The chamber has noted that domestic expenditure must rise for the economy to come out of the slow growth rut. To achieve this, the chamber has said, savers must be convinced to invest and consumption must be encouraged.The chamber says that certain key priorities must be emphasised, one of which is encouragement of foreign direct investment. The government needs to have a longer-term strategy to create domestic wealth which in turn will produce taxes, consequently assisting in financing infrastructure as well as reducing internal and external debt, the chamber has said.

The chamber has called for reduction of customs duty. "The reduction as per WTO commitment will further increase India's internationaltrade for goods and service," notes the chamber, and says that these changes raise a number of global issues, which have tax implications, such as determination of transfer pricing guidelines for tax purposes in the case of cross border transactions, joint ventures and transfer of technology, tax treatment of electronic trade transactions, data and knowledge using global telecommunication linkages between different countries, participating in joint projects by tax payers of two countries, setting up of offshore branches and depots etc.

The chamber notes that the existing income tax law does not have clear guidelines on tax treatment of many such developments. This may lead to tax disputes and hamper economic growth, it predicts.The chamber suggests that a special cell similar to the commerce ministry's special cell to implement the Gatt deals should be set up on global tax issues, which should have frequent interaction with trade and industry while finalising tax guidelines. Some tax issues which requireimmediate attention have also been stated in the memorandum.

The chamber has also noted that tax laws and procedures should facilitate the restructuring of businesses through merging, demerging or spinning off of particular business activities which are non-core, or entry into joint ventures for technology support. This should be done by making the laws and procedures pragmatic and clear, says the chamber.

It also points out that the government is changing some of the business legislations in the context of liberalisation such as Fera and company law. The tax issues arising out of such changes need to be addressed urgently, such as tax treatment on buyback of shares, timing and the method of computing tax payable on issue of sweat equity (ESOP and venture capital), restructuring of foreign subsidiaries and holding companies etc. Indian companies are also required to ensure that their electronic equipment and computers are Y2K compliant. Clear guidelines for tax treatment of such costs need to be provided.Similarly, the tax laws should recognise restructuring of insurance sector and pension funds and suitably modify the relevant tax provisions, says the chamber.

The chamber says it is heartening to note that the government has implemented a policy for lower tax rate with wider tax base which not only increases the tax revenue due to better tax compliance but also, it says, ensures sustained buoyancy in tax collections and provides a much stronger base. The chamber has accordingly made further suggestions to broaden the tax base in the memorandum.

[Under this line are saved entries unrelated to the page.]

-- ==== Sys2Proof/Safety.lean ====
section
/-! DEFINITION. What counts as a good state and a finished run, and the terms claims use: the invariant every step
keeps, the conditions under which a command executes normally, and spec-side descriptions of results. -/

namespace Sys2Proof.Machine

/-! ### The invariant -/

/-- The codes of R120 but NONE. -/
def errorCodes : List Byte :=
  [0x01, 0x02, 0x03, 0x10, 0x11, 0x12, 0x13, 0x14, 0x15, 0x16, 0x17, 0x20]

/-- ERRCODE is 0x00 while ERR = 0 and a code of R120 while ERR = 1 (R22). -/
abbrev State.ErrorOk (s : State) : Prop :=
  if s.err then s.errCode ∈ errorCodes else s.errCode = 0

/-- Every register holds its RAZ/WI bits as 0 (R33): the bits of R17's table, written out. -/
abbrev State.ReservedZero (s : State) : Prop :=
  s.streamLen.extractLsb' 32 32 = 0#32 ∧ s.geom.extractLsb' 32 32 = 0#32 ∧
  s.rounds.extractLsb' 16 48 = 0#48 ∧ s.weights.extractLsb' 48 16 = 0#16 ∧
  s.mode.extractLsb' 1 63 = 0#63

/-- The pending word is a command that would be accepted now: "a check made here holds at completion" (R123). -/
abbrev State.PendingOk (s : State) : Prop :=
  match s.pending with
  | none => True
  | some w =>
    match decode w with
    | .command i => staysPending i = true ∧ commandCheck i s = none
    | .illegalOpcode => False
    | .reservedBits => False

/-- What every reachable state of a unit with legal parameters meets. -/
structure State.Inv (s : State) : Prop where
  params : s.params.legal = true
  bufWf : s.buf.wf = true
  bufWithin : s.buf.within s.params.bufBytes = true
  streamWf : s.stream.wf = true
  streamWithin : s.stream.within s.params.streamBytes = true
  errorOk : s.ErrorOk
  reservedZero : s.ReservedZero
  pendingOk : s.PendingOk

/-! ### When a command executes normally -/

/-- S_M and S_N are in range (R92 cases 1 and 2). -/
abbrev State.GeomOk (s : State) : Prop :=
  1 ≤ s.sm ∧ s.sm ≤ s.params.smMax ∧ 1 ≤ s.sn ∧ s.sn ≤ s.params.snMax

/-- Every byte of the block is defined (R138). -/
abbrev State.BlockDefined (s : State) : Prop :=
  ∀ a, a < s.sm * s.sn → (s.buf.read a).isSome = true


/-- RC = 3·S_M + 3·S_N − 2 (R98). -/
def State.rc (s : State) : Nat := 3 * s.sm + 3 * s.sn - 2

/-- CC = N_ITER · RC (R98). -/
def State.cc (s : State) : Nat := s.nIter * s.rc

/-- The stream bits an APPLY consumes are defined: the bytes that hold positions C0 to C0 + CC − 1, read modulo L
(R48, R102). -/
abbrev State.ConsumedDefined (s : State) : Prop :=
  ∀ k, k < s.cc → (s.stream.read ((s.cursor.toNat + k) % s.len / 8)).isSome = true

/-- The six checks of APPLY pass (R99, R100). -/
abbrev State.ApplyChecksPass (s : State) : Prop :=
  s.GeomOk ∧ 1 ≤ s.nIter ∧ (1 ≤ s.alpha ∧ 1 ≤ s.beta ∧ 1 ≤ s.gamma) ∧
  (1 ≤ s.len ∧ s.len ≤ s.params.lMax) ∧
  s.cursor.toNat + s.cc ≤ 2 ^ 64 - 1 ∧ (s.decrypt = true → s.cc ≤ s.cursor.toNat)

/-- APPLY executes normally: its checks pass and every byte it reads is defined (R99, R112). -/
abbrev State.ApplyReady (s : State) : Prop :=
  s.ApplyChecksPass ∧ s.BlockDefined ∧ s.ConsumedDefined

/-- GEN's checks pass (R75). -/
abbrev State.GenReady (s : State) : Prop :=
  (1 ≤ s.len ∧ s.len ≤ s.params.lMax) ∧ validKey s.keyX0 s.keyMu = true

/-! ### Results, as the rules describe them -/

/-- Iterate t of GEN (R76, R79): the one byte t comes from. -/
def State.iterate (s : State) : Nat → Word
  | 0 => s.firstIterate
  | t + 1 => logistic s.keyMu (State.iterate s t)

/-- `s'` is `s` after Rotate(line, p, d) (R89) on the line of length n whose cell t is `cell t`: position t holds
what position (t + shift) mod n held, every other byte of BUF is as before, PENDING is none, and nothing else
has changed. -/
def RotatedLine (s s' : State) (n : Nat) (cell : Nat → Nat × Nat) (p : Nat) (d : Bool) : Prop :=
  (∀ t, t < n →
    s'.buf.read ((cell t).1 * s.sn + (cell t).2) =
      s.buf.read ((cell ((t + (if d then n - p % n else p % n)) % n)).1 * s.sn +
        (cell ((t + (if d then n - p % n else p % n)) % n)).2)) ∧
  (∀ a, (∀ t, t < n → a ≠ (cell t).1 * s.sn + (cell t).2) → s'.buf.read a = s.buf.read a) ∧
  s' = { s with buf := s'.buf, pending := none }

/-- Every cell of a line is defined. -/
abbrev LineDefined (s : State) (n : Nat) (cell : Nat → Nat × Nat) : Prop :=
  ∀ t, t < n → (s.buf.read ((cell t).1 * s.sn + (cell t).2)).isSome = true

/-- Cell t of row i (R84). -/
def rowCell (i t : Nat) : Nat × Nat := (i, t)

/-- Cell t of column j (R84). -/
def colCell (j t : Nat) : Nat × Nat := (t, j)

/-- Length of ADIAG(k) (R85): i_hi − i_lo + 1. -/
def antiDiagLen (m n k : Nat) : Nat := min k (m - 1) - (k + 1 - n) + 1

/-- Cell t of ADIAG(k) (R85): row i_hi − t, column k − i_hi + t. -/
def antiDiagCell (m k t : Nat) : Nat × Nat := (min k (m - 1) - t, k - min k (m - 1) + t)

/-- i_lo of DIAG(l) (R86): max(0, l). -/
def diagLow (l : Int) : Nat := l.toNat

/-- Length of DIAG(l) (R86): i_hi − i_lo + 1. -/
def diagLen (m n : Nat) (l : Int) : Nat := (min ((m : Int) - 1) ((n : Int) - 1 + l) - max 0 l + 1).toNat

/-- Cell t of DIAG(l) (R86): row i_lo + t, column i_lo + t − l. -/
def diagCell (l : Int) (t : Nat) : Nat × Nat := (diagLow l + t, ((diagLow l : Int) - l).toNat + t)

/-- The rotation command with the other direction bit (R91); other commands are left alone. -/
def flipDirection : Instr → Instr
  | .rotr row p d => .rotr row p (!d)
  | .rotc col p d => .rotc col p (!d)
  | .rota k p d => .rota k p (!d)
  | .rotd l p d => .rotd l p (!d)
  | .nop => .nop
  | .srst => .srst
  | .gen => .gen
  | .apply => .apply

/-- Is it a rotation command? -/
def isRotation : Instr → Bool
  | .rotr _ _ _ => true
  | .rotc _ _ _ => true
  | .rota _ _ _ => true
  | .rotd _ _ _ => true
  | .nop => false
  | .srst => false
  | .gen => false
  | .apply => false

/-- The selector of a rotation is in its family's range (R92 case 3). -/
def SelectorOk (i : Instr) (s : State) : Prop :=
  match i with
  | .rotr row _ _ => row < s.sm
  | .rotc col _ _ => col < s.sn
  | .rota k _ _ => k + 2 ≤ s.sm + s.sn
  | .rotd l _ _ => 1 - (s.sn : Int) ≤ l ∧ l ≤ (s.sm : Int) - 1
  | .nop => False
  | .srst => False
  | .gen => False
  | .apply => False

/-- A command of R92, R75 or R99 whose check failed with `code`: ERR and ERRCODE (the first error wins, R122),
PENDING none, nothing else. -/
def Raised (s : State) (code : Byte) : State :=
  { s with err := true, errCode := if s.err then s.errCode else code, pending := none }

/-- The checks a command makes at acceptance all pass (R123 case 6): those of R75, R92 and R99; NOP and SRST have
none. -/
def CommandOk (i : Instr) (s : State) : Prop :=
  match i with
  | .nop => True
  | .srst => True
  | .gen => s.GenReady
  | .rotr row p d => s.GeomOk ∧ SelectorOk (.rotr row p d) s
  | .rotc col p d => s.GeomOk ∧ SelectorOk (.rotc col p d) s
  | .rota k p d => s.GeomOk ∧ SelectorOk (.rota k p d) s
  | .rotd l p d => s.GeomOk ∧ SelectorOk (.rotd l p d) s
  | .apply => s.ApplyChecksPass

/-- Command i fails its checks with `code`. At the CMD write of an idle unit with ERR = 0, the error is raised, PENDING
stays none and nothing else changes (R121, R123 case 6). And exec, which repeats the checks in every state (the model's
choice, log 8), leaves the same error. -/
def CheckFails (i : Instr) (s : State) (code : Byte) : Prop :=
  (∀ w, decode w = .command i → s.err = false → s.pending = none →
    submit w s = .next { s with err := true, errCode := code }) ∧
  exec i s = .next (Raised s code)

/-- Every byte of a rotation's line is defined. -/
def LineReadable (i : Instr) (s : State) : Prop :=
  match i with
  | .rotr row _ _ => LineDefined s s.sn (rowCell row)
  | .rotc col _ _ => LineDefined s s.sm (colCell col)
  | .rota k _ _ => LineDefined s (antiDiagLen s.sm s.sn k) (antiDiagCell s.sm k)
  | .rotd l _ _ => LineDefined s (diagLen s.sm s.sn l) (diagCell l)
  | .nop => True
  | .srst => True
  | .gen => True
  | .apply => True

/-- What R41 and the last column of R17 say of a state after reset: ID and CAP are constant, every other register
reads 0, PENDING is none, ERR = 0, ERRCODE = 0x00, every byte of BUF and STREAM is undefined. -/
def ResetValues (s : State) : Prop :=
  s.readReg .id = 0x4843494500000001 ∧
  s.readReg .cap = BitVec.ofNat 32 s.params.lMax ++ BitVec.ofNat 16 s.params.snMax ++ BitVec.ofNat 16 s.params.smMax ∧
  (∀ r : Reg, r ≠ .id → r ≠ .cap → s.readReg r = 0) ∧
  s.pending = none ∧ s.err = false ∧ s.errCode = 0x00 ∧
  ∀ a, s.buf.read a = none ∧ s.stream.read a = none

/-- Two rotation commands on different lines of one family (R88). -/
def differentLines : Instr → Instr → Bool
  | .rotr i _ _, .rotr j _ _ => decide (i ≠ j)
  | .rotc i _ _, .rotc j _ _ => decide (i ≠ j)
  | .rota i _ _, .rota j _ _ => decide (i ≠ j)
  | .rotd i _ _, .rotd j _ _ => decide (i ≠ j)
  | _, _ => false

/-- Run commands one after another. -/
def execAll : List Instr → State → Host.Outcome State Fault Refusal
  | [], s => .next s
  | i :: is, s =>
    match exec i s with
    | .next t => execAll is t
    | .fault f => .fault f
    | .refused r => .refused r

/-- bit(n) of a state whose stream is defined (R48). -/
def State.bitAt (s : State) (n : Nat) : Bool := (streamBit s.stream s.len n).getD false

/-- q(r) (R101). -/
def State.q (s : State) (r : Nat) : Nat := s.cursor.toNat + r * s.rc

/-- p(r) (R101). -/
def State.p (s : State) (r : Nat) : Nat :=
  s.alpha + s.beta * (s.bitAt (s.q r)).toNat + s.gamma * (s.bitAt (s.q r + 1)).toNat

/-- The rotations of Encrypt round r as commands (R101, R103). -/
def State.encryptRound (s : State) (r : Nat) : List Instr :=
  (List.range s.sm).map (fun i => Instr.rotr i (s.p r) (s.bitAt (s.q r + i))) ++
  (List.range s.sn).map (fun j => Instr.rotc j (s.p r) (s.bitAt (s.q r + s.sm + j))) ++
  (List.range (s.sm + s.sn - 1)).map (fun k => Instr.rota k (s.p r) (s.bitAt (s.q r + s.sm + s.sn + k))) ++
  (List.range (s.sm + s.sn - 1)).map (fun t =>
    Instr.rotd ((t : Int) + 1 - s.sn) (s.p r)
      (s.bitAt ((s.q r : Int) + 2 * s.sm + 3 * s.sn + ((t : Int) + 1 - s.sn) - 2).toNat))

/-- The rotations of Decrypt round r as commands (R101, R107). -/
def State.decryptRound (s : State) (r : Nat) : List Instr :=
  (List.range (s.sm + s.sn - 1)).map (fun t =>
    Instr.rotd ((t : Int) + 1 - s.sn) (s.p r)
      (!(s.bitAt ((s.q r : Int) + 2 * s.sm + 3 * s.sn + ((t : Int) + 1 - s.sn) - 2).toNat))) ++
  (List.range (s.sm + s.sn - 1)).map (fun k => Instr.rota k (s.p r) (!(s.bitAt (s.q r + s.sm + s.sn + k)))) ++
  (List.range s.sn).map (fun j => Instr.rotc j (s.p r) (!(s.bitAt (s.q r + s.sm + j)))) ++
  (List.range s.sm).map (fun i => Instr.rotr i (s.p r) (!(s.bitAt (s.q r + i))))

/-- The rotation commands an APPLY amounts to (R105, R109, R141). -/
def State.applyCommands (s : State) : List Instr :=
  if s.decrypt then (List.range s.nIter).reverse.flatMap s.decryptRound
  else (List.range s.nIter).flatMap s.encryptRound

end Sys2Proof.Machine
end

The chamber has stressed on the directional change required in tax incentives to utilise savings for infrastructure development. "There is an urgent need to improve the country's physical infrastructure for sustainable economic growth, this requires a large investment by public and private sectors," says the chamber. The chamber recommends that tax rebate under Section 88 should be limited to investment in long-term financial instruments which are generally usedfor infrastructure development, for example, infrastructure bonds, public provident fund, provident fund etc. The limit, says the chamber, should be increased to Rs 1 lakh from Rs 60,000 at present.

Companies should be encouraged to set up pension funds, says the chamber, for which one combined limit should be prescribed under Section 36 of the Income Tax Act for the contribution to employees' funds instead of separate three sub-limits currently prescribed under rules 87 and 103 of the Income Tax rules for PF, pension and gratuity funds.

This will provide flexibility to employers to contribute more towards pension fund within the same overall limit, says the chamber.